- Theatrical release poster
- Directed by: Frank Borzage
- Screenplay by: Samuel Hoffenstein; Elizabeth Reinhardt;
- Produced by: Felix Jackson
- Starring: Deanna Durbin
- Cinematography: Elwood Bredell
- Edited by: Ted J. Kent
- Music by: Hans J. Salter
- Production company: Universal Pictures
- Distributed by: Universal Pictures
- Release date: November 26, 1943;
- Running time: 87 minutes
- Country: United States
- Language: English
- Box office: $1.7 million (US rentals) or $1,750,000

= His Butler's Sister =

1943 film

His Butler's Sister is a 1943 American romantic comedy film directed by Frank Borzage and starring Deanna Durbin.
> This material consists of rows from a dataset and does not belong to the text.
-- ==== Sys2Proof/Decode.lean ====
section
/-! DEFINITION. The command that a table word spells. -/

namespace Sys2Proof

/-- No row of spec/opcode_table.json gives bits: the commands come as events and as host frames, which the receiver decodes
(Machine/Receive.lean). So no word spells a command. -/
def decodeTableWord (_nbits _w : Nat) : Option Instr :=
  none

end Sys2Proof
end

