-- ==== Sys2Proof/Machine/Types.lean ====
section
/-! DEFINITION. The values that the pieces of state take: the named states, modes and codes, and the records, notices and requests that queues and tables hold. -/

namespace Sys2Proof.Machine

/-- A tick timer: absent when not running, else the milliseconds it still has to run (spec/00_scope.md, Two kinds of time; log 2). -/
abbrev Timer := Option Nat

/-- One value for each side. -/
structure PerSide (α : Type) where
  a : α
  b : α
deriving DecidableEq, Repr

/-- One value for each occupancy zone. -/
structure PerZone (α : Type) where
  za : α
  zm : α
  zb : α
deriving DecidableEq, Repr

/-- One value for each of the seven inputs (R118). -/
structure PerInput (α : Type) where
  za : α
  zm : α
  zb : α
  openLimit : α
  closedLimit : α
  driveFault : α
  emergency : α
deriving DecidableEq, Repr

/-! Readers and the card link. -/

/-- Link state (R1). -/
inductive LinkState where
  | settling
  | searching
  | bound
  | down
deriving DecidableEq, Repr

/-- Cadence state (R3). -/
inductive Cadence where
  | active
  | idle
  | quiet
deriving DecidableEq, Repr

/-- ENTRY or EXIT, a tap kind, a sighting kind or a last tap kind. -/
inductive TapKind where
  | entry
  | exit
deriving DecidableEq, Repr

/-- Journey state of a card record (R18). -/
inductive JourneyState where
  | none
  | opened
  | closed
deriving DecidableEq, Repr

/-- A complete card record with every field in its range (R18). -/
structure CardRecord where
  counter : Nat
  purse : Int
  journey : JourneyState
  origin : Nat
  start : Nat
  paid : Nat
  legs : Nat
  lastStation : Nat
  lastKind : TapKind
  lastMinute : Nat
  capDay : Nat
  capAcc : Nat
  code : CheckCode
deriving DecidableEq, Repr

/-- A frame that the side sends to a card (R9, R11, R12, R16). The turn bit is carried by every frame after the claim. -/
inductive LinkFrame where
  | summon
  | claim (card : CardId)
  | fetch (turn : Bool) (no : SlotNo)
  | store (turn : Bool) (no : SlotNo) (record : CardRecord)
  | mark (turn : Bool)
  | part (turn : Bool)
deriving DecidableEq, Repr

/-- The exchange in progress (R1, R14). -/
structure Exchange where
  frame : LinkFrame
  attempt : Nat
  answer : Timer
deriving DecidableEq, Repr

/-- The same-card hold (R6). -/
structure SameCardHold where
  card : CardId
  absence : Nat
deriving DecidableEq, Repr

/-- What has been heard in the open hail window (R4). -/
structure HailWindow where
  ids : List CardId
  garbled : Bool
  timer : Nat
deriving DecidableEq, Repr

/-- One reader side (R1), with its carrier pin (R7), the settle that R8 asks for when a hold ends, and the frame last sent (log 30). -/
structure Reader where
  link : LinkState
  cadence : Cadence
  settle : Timer
  summons : Timer
  idle : Timer
  holdoff : Timer
  hold : Option SameCardHold
  claimed : Option CardId
  turn : Bool
  exchange : Option Exchange
  window : Option HailWindow
  carrier : Bool
  needsSettle : Bool
  lastFrame : Option LinkFrame
deriving DecidableEq, Repr

/-! The card transaction. -/

/-- The ten states of a transaction context (R22). -/
inductive CtxState where
  | polling
  | claiming
  | reading
  | screening
  | pricing
  | writing
  | marking
  | finishing
  | holdoff
  | outOfService
deriving DecidableEq, Repr

/-- Outcome codes (R48, section 11.1). -/
inductive TapOutcome where
  | accepted
  | repeated
  | resolved
  | retap
  | outOfService
  | freeOpen
  | noTariff
  | clockUnset
  | sideFull
  | journalFull
  | timeout
  | cardLost
  | multipleCards
  | checkFailed
  | keyUnknown
  | productUnknown
  | stationClosed
  | directionClosed
  | inDoubtOtherSide
  | inDoubtFull
  | held
  | denylisted
  | cardBlocked
  | cloneSuspect
  | passback
  | passInvalid
  | insufficient
  | cardExhausted
deriving DecidableEq, Repr

/-- Clone reasons (R48). -/
inductive CloneReason where
  | bothSides
  | slotConflict
  | counter
  | conflictFlag
deriving DecidableEq, Repr

/-- Capture result (R31). -/
inductive CaptureResult where
  | done
  | failed
deriving DecidableEq, Repr

/-- The grant field of a TAP_RESULT (R48). -/
inductive Grant where
  | none
  | queued
  | discarded
  | cancelled
deriving DecidableEq, Repr

/-- A denylist mark while it is open (R103). -/
structure DenyMark where
  arrival : Nat
  afterSwap : Bool
deriving DecidableEq, Repr

/-- Product kind (R76 section 7). -/
inductive ProductKind where
  | unmapped
  | storedValue
  | periodPass
  | staff
deriving DecidableEq, Repr

/-- Fare record kinds (R166). -/
inductive FareKind where
  | entry
  | exitCharge
  | incompleteCharge
  | unenteredCharge
  | freeExit
  | passUse
deriving DecidableEq, Repr

/-- A fare record (R73, R166): what the calculator returns, with the card ID, side and transaction instant that the context adds. -/
structure FareRecord where
  kind : FareKind
  charge : Nat
  counterBefore : Nat
  counterAfter : Nat
  purseAfter : Int
  tariff : Nat
  origin : Nat
  station : Nat
  profile : Nat
  card : CardId
  side : Side
  instant : Nat
deriving DecidableEq, Repr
The supporting cast includes Franchot Tone, Pat O'Brien, Akim Tamiroff, Evelyn Ankers and Hans Conried. The film was nominated for an Oscar for Best Sound Recording (Bernard B. Brown).

==Plot==
Ann Carter visits New York City to see her half-brother Martin Murphy and to try to start a music career. Martin works as a butler for Broadway producer Charles Gerard, so Ann takes a job working for Charles as a maid.

==Cast==
- Deanna Durbin as Ann Carter
- Franchot Tone as Charles Gerard
- Pat O'Brien as Martin Murphy
- Akim Tamiroff as Popoff
- Alan Mowbray as Buzz Jenkins
- Walter Catlett as Mortimer Kalb
- Elsa Janssen as Severina
- Evelyn Ankers as Elizabeth Campbell
- Frank Jenks as Emmett
- Sig Arno as Moreno
- Hans Conried as Reeves
- Florence Bates as Lady Sloughberry
- Roscoe Karns as Fields
- Russell Hicks as Sanderson
- Andrew Tombes as Brophy
- Stephanie Bachelor as Dot Stanley
- Marion Pierce as Margaret Howard
- Iris Adrian as Sunshine Twin
- Robin Raymond as Sunshine Twin

==Production==
The film was announced in January 1943. In April, Frank Borzage signed to direct and Pat O'Brien to star. In May, Franchot Tone signed to play the male lead. The film was then titled My Girl Godfrey. Durbin enjoyed working with Borzage.

Durbin performs a medley of Russian folk songs including "Yamschtschick", "Kalitka" and "Two Guitars."